One of the most prolific and engaging landscape painters of the eighteenth century, Hubert Robert specialized in architectural scenes, often of the monuments of ancient and modern Italy and France, in landscape settings. Robert’s classical education in Paris inspired a youthful fascination with the ancient world, but it was his journey to Rome in 1754 in the entourage of the newly-appointed French Ambassador to the Holy See, - the comte de Stainville, later duc de Choiseul - that introduced him to the monuments of the past that would become his lifelong artistic preoccupation and earn him the sobriquet ‘Robert des Ruines.’ During his 11-year stay in the Eternal City, he met important collectors and artists such as Fragonard, Piranesi and Panini.

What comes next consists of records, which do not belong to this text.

-- ==== Sys2Proof/Safety.lean ====
section
/-! DEFINITION. What claims about a run are stated in: the invariant of a sound state, what an instruction finds ready, and what it leaves
unchanged. -/

namespace Sys2Proof.Machine

/-- Memory holds its bytes in the one canonical form (log 2). A safe run stays among such states. -/
def State.Canonical (s : State) : Prop := Memory.wf s.mem

/-- The registers of some numbers are neither pending (04_sequencer R81) nor poisoned (R87). -/
def Slot.Clean (x : Slot) (rs : List Nat) : Prop := ∀ r ∈ rs, (x.sreg r).pend = .ready ∧ (x.sreg r).poison = none

/-- The slot's program counter stands outside every REP frame on top of its loop stack (04_sequencer R107). -/
def Slot.OutsideRep (x : Slot) : Prop :=
  ∀ e rest, x.loops = e :: rest → ¬ (e.kind = 2 ∧ e.start.toNat ≤ x.pc.toNat ∧ x.pc.toNat ≤ e.endAddr.toNat)

/-- Nothing but slot q differs: no other slot, no other part of the device, no byte of memory. -/
structure OnlySlot (s t : State) (q : Nat) : Prop where
  others : ∀ r, r ≠ q → t.slot r = s.slot r
  device : t = { s with slots := t.slots }
  bytes : ∀ a, readByte t.mem a = readByte s.mem a

/-- Nothing but scalar registers and the place in the program differs between two states of a slot: flags, modes, system registers, counters
and queue stay. -/
def SystemKept (x y : Slot) : Prop :=
  y = { x with regs := y.regs, bank1 := y.bank1, st := y.st, pc := y.pc, prev := y.prev, loops := y.loops, land := y.land }

/-- The scalar registers outside a list stay. -/
def RegsKept (x y : Slot) (ds : List Nat) : Prop := ∀ r, r ∉ ds → y.sreg r = x.sreg r

/-- The slot has gone past its instruction with the frame-end step (04_sequencer R99, R102). -/
def WentOn (x y : Slot) : Prop := y.st = .run ∧ y.prev = some x.pc ∧ (y.pc, y.loops, y.land) = frameEnd x.pc x.loops false

/-- The slot has gone to an address (04_sequencer R96). -/
def WentTo (x y : Slot) (target : Word) : Prop :=
  y.st = .run ∧ y.prev = some x.pc ∧ y.pc = target ∧ y.loops = x.loops ∧ y.land = false

/-- In every state whose source registers are clean and whose destination is not pending, the instruction completes, writes v to register d
(nothing to s0) and changes nothing else. -/
def WritesReg (i : Instr) (d : Nat) (srcs : List Nat) (v : Slot → Word) : Prop :=
  ∀ s : State, s.me.Clean srcs → (s.me.sreg d).pend = .ready →
    ∃ t, exec i s = .next t ∧ OnlySlot s t s.cur ∧ SystemKept s.me t.me ∧ RegsKept s.me t.me [d] ∧ WentOn s.me t.me ∧
      (d ≠ 0 → t.me.sreg d = ⟨v s.me, none, .ready⟩)

/-- A two-operand operation of scalar registers (04_sequencer R83). -/
def BinaryOp (i : BitVec 6 → BitVec 6 → BitVec 6 → Instr) (f : Word → Word → Word) : Prop :=
  ∀ d a b, WritesReg (i d a b) d.toNat [a.toNat, b.toNat] fun x => f (x.val a.toNat) (x.val b.toNat)

/-- A one-operand operation of scalar registers. -/
def UnaryOp (i : BitVec 6 → BitVec 6 → Instr) (f : Word → Word) : Prop :=
  ∀ d a, WritesReg (i d a) d.toNat [a.toNat] fun x => f (x.val a.toNat)

/-- The same for a floating-point operation (04_sequencer R91): it writes a code and ORs flags into FFLAGS. -/
def WritesFloat (i : Instr) (d : Nat) (srcs : List Nat) (v : Slot → Nat × FFlags) : Prop :=
  ∀ s : State, s.me.Clean srcs → (s.me.sreg d).pend = .ready →
    ∃ t, exec i s = .next t ∧ OnlySlot s t s.cur ∧ SystemKept { s.me with fflags := s.me.fflags ||| (v s.me).2 } t.me ∧
      RegsKept s.me t.me [d] ∧ WentOn s.me t.me ∧ (d ≠ 0 → t.me.sreg d = ⟨BitVec.ofNat 64 (v s.me).1, none, .ready⟩)

/-- A value of a precision in a register (04_sequencer R91): all 64 bits as binary64, or bits 31 to 0 as binary32. -/
def scalarValue (p : BitVec 1) (w : Word) : FVal := if p = 0 then fmtF64.decode w.toNat else fmtF32.decode (w.toNat % 2 ^ 32)

/-- Round to a precision under a slot's FRM (00_scope R8; 02_numbers R31), with the flags of the exact operation. -/
def roundedTo (p : BitVec 1) (x : Slot) (v : FVal × FFlags) : Nat × FFlags :=
  let r := (if p = 0 then fmtF64 else fmtF32).round (RMode.ofFrm x.frm) false v.1
  (r.1, r.2 ||| v.2)

/-- The real number that an exact finite value is. -/
def realOfFin (neg : Bool) (m : Nat) (e : Int) : ℚ := (if neg then -1 else 1) * (m : ℚ) * (2 : ℚ) ^ e

/-- The real number that a finite value stands for: the number itself where it is exact, else one that its bits enclose, of 65 bits or more, which is
more than any format has. -/
def FVal.Denotes (x : FVal) (v : ℝ) : Prop :=
  match x with
  | .fin neg m e false => v = (realOfFin neg m e : ℚ)
  | .fin neg m e true => 2 ^ 64 ≤ m ∧ (m : ℝ) * (2 : ℝ) ^ e < |v| ∧ |v| < ((m : ℝ) + 1) * (2 : ℝ) ^ e ∧ (neg = true ↔ v < 0)
  | _ => False

/-- The integer z that a mode selects for a number (02_numbers R35; 00_scope R9): the nearest one, of two as near the even one; the greatest not above
it; the least not below it; the one of these toward zero. -/
def RMode.Selects (mode : RMode) (v : ℚ) (z : ℤ) : Prop :=
  match mode with
  | .rne => |v - z| ≤ 1 / 2 ∧ (|v - z| = 1 / 2 → z % 2 = 0)
  | .rtz => z = if 0 ≤ v then ⌊v⌋ else ⌈v⌉
  | .rdn => z = ⌊v⌋
  | .rup => z = ⌈v⌉

/-- A code of a format stands for a finite number x. -/
def Fmt.StandsFor (f : Fmt) (code : Nat) (x : ℚ) : Prop :=
  code < 2 ^ (1 + f.ebits + f.fbits) ∧ ∃ neg m e, f.decode code = .fin neg m e false ∧ x = realOfFin neg m e

/-- The extended real number that a value is; a NaN is none. -/
def FVal.extended (v : FVal) : Option (WithBot (WithTop ℚ)) :=
  match v with
  | .nan _ => none
  | .inf neg => some (if neg then ⊥ else ((⊤ : WithTop ℚ) : WithBot (WithTop ℚ)))
  | .fin neg m e _ => some (((realOfFin neg m e : ℚ) : WithTop ℚ) : WithBot (WithTop ℚ))

/-- What a code of a format stands for (02_numbers R27): a number, an infinity, or none for a NaN. -/
def Fmt.valueOf (f : Fmt) (code : Nat) : Option (WithBot (WithTop ℚ)) := (f.decode code).extended

/-- A read at a key leaves nothing in the replay buffer and follows no record (21_device R441, R442): it is of no CXL port, or neither capture nor
replay is on. -/
def State.unrecorded (s : State) (key : Nat) : Prop := isCxl s key = true → s.mgmt.capt = false ∧ s.mgmt.rerun = false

Robert returned to Paris in 1765, taking with him the drawings of Italian buildings and landscapes that were a source for his paintings for many years after. Following his appointment as a full member of the Académie Royale in 1766, he exhibited regularly at the Salon from 1767 to 1798. Appointed Dessinateur des Jardins du Roi in 1778 he designed new gardens for Louis XVI at the château of Rambouillet and for the Marquise de La Borde de Méréville at Méréville. In 1784 he was made Garde des Tableaux for the Musée Royal, a post he held until his imprisonment in 1793. Immensely popular in his lifetime, he was also successful in Russia thanks largely to his association with Count Stroganov, whom he had met in Rome and who had since become Chamberlain to Catherine II and was thus able to introduce him to Russian patrons.

This work will be included in the forthcoming catalogue raisonné of the paintings by Hubert Robert being prepared by The Wildenstein Institute. A date of circa 1780 has been suggested for this work.